Created on 10-14-201607:16 PM - edited 08-17-201908:50 AM
Sometimes you have Java messages that you would like to easily ingest into HDFS or perhaps HDFS as raw files, Phoenix, Hive and other destinations. You can do that pretty easy with Apache NiFi 1.0.0 as part of HDF 2.0. For this simple example, I also added a REST gateway for bulk loading, testing and to provide another way to easily send JMS messages. ListenHTTP accepts HTTP POSTS on port 8099, which I made the listener port for that processor. It takes what you send and publishes that to a JMS queue. I am using ActiveMQ.
I have a little Python 2.7 script that I found on github that makes fake log records and modified it to send 1,000 JSON messages via REST to our REST to JMS gateway in NIFI for testing. You can easily do this with shell script and CURL, Apache JMeter, Java code, Go script and many other open source REST testers and clients.

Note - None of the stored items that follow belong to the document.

/-- The manager writes the routing tables, the trees, the twin routes and the peers' device IDs into this module (R288, R290). -/
def execSetRoute (up down : List (Nat × Nat)) (trees : List McTree) (near : Neighbours) (s : State) : Out :=
  if !s.railsUp then .next s
  else .next ((s.takeKind fun m => m.mtype = 0x33).2.setRoutes up down trees near.twin near.peers)

/-- The end of a sweep reaches this module (R288, R300). -/
def execSweepEnd (s : State) : Out :=
  if !s.railsUp then .next s else .next (s.takeKind fun m => m.mtype = 0x34).2.endSweep

/-- A module's link event reaches the manager, which is to start a sweep (R288). -/
def execLinkEvent (uid : U64) (port state : Nat) (s : State) : Out :=
  if !s.railsUp then .next s
  else
    let s1 := (s.takeKind fun m => m.mtype = 0x35).2
    if s1.get 0x500003 = 0 then .next s1
    else
      let known := s1.fab.found.map fun x => if x.uid = uid then { x with portStates := x.portStates.set port state } else x
      .next { s1 with fab := { s1.fab with sweepWanted := true, found := known } }

/-- What is due of discovery at a tick: the manager takes its own ports' changes for link events and starts the sweep that is wanted; any
other module that knows its manager sends it a link event for each change, by its table or, without a route, by a directed one (R288). -/
def State.discover (s : State) : State :=
  if s.get 0x500003 ≠ 0 then
    let s1 : State := if s.fab.linkEvents = [] then s else { s with fab := { s.fab with linkEvents := [], sweepWanted := true } }
    if s1.fab.sweepWanted then s1.startSweep.settle else s1
  else
    let s0 : State := if s.fab.sweepWanted ∨ s.fab.sweeping ∨ s.fab.probes ≠ [] then
      { s with fab := { s.fab with sweepWanted := false, sweeping := false, probes := [] } } else s
    match s0.fab.manager with
    | none => s0
    | some mgr =>
      let s1 : State := if s0.fab.linkEvents = [] then s0 else { s0 with fab := { s0.fab with linkEvents := [] } }
      s0.fab.linkEvents.foldl (fun s _ =>
        let d := s.draw
        let data := freeBytes d.1 (Config.freeNat d.1 % 257)
        let m := d.2.directed mgr.2 0x35 0 data
        if mgr.1 ≠ d.2.devId ∧ d.2.fab.tableU.any (fun x => x.1 = mgr.1) then d.2.sendMsg { m with dst := mgr.1, addr := 0, arg := 0 }
        else d.2.sendMsg m) s1

end Sys2Proof.Machine
end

I installed an ActiveMQ JMS broker as my example JMS server, which is very simple on Centos 7. All you need to do is download the gziped tar and untar it. It's ready to run with a chmod. That download also includes the client jar that we will need on the HDF 2.0 server for accessing the message queue server. You must also have the port open. On ActiveMQ that defaults to 61616. ActiveMQ also includes a nice web console that you may want to unblock that port for viewing the status of queues and messages. In my simple example, I am running JMS via: bin/activemq start > /tmp/smlog 2>&1 &;
I recommend changing your HTTP Listening Port, so you can run a bunch of these processors as needed.
Processors used: ConsumeJMS, MergeContent and PutHDFS.
You need to set Destination Name which is the name of the QUEUE in this case, but could also be the name of the Topic. I picked Destination Type of QUEUE since I am using a QUEUE in Apache ActiveMQ.
It's very easy to add more output processors for sinking data into Apache Phoenix, HBase, Hive, Email, Slack and other NoSQL stores. It's also easy to convert messages into AVRO, ORC and other optimized big data file formats.
As you see we get a number of jms_ attributes including priority, message ID and other attributes associated with the JMS message.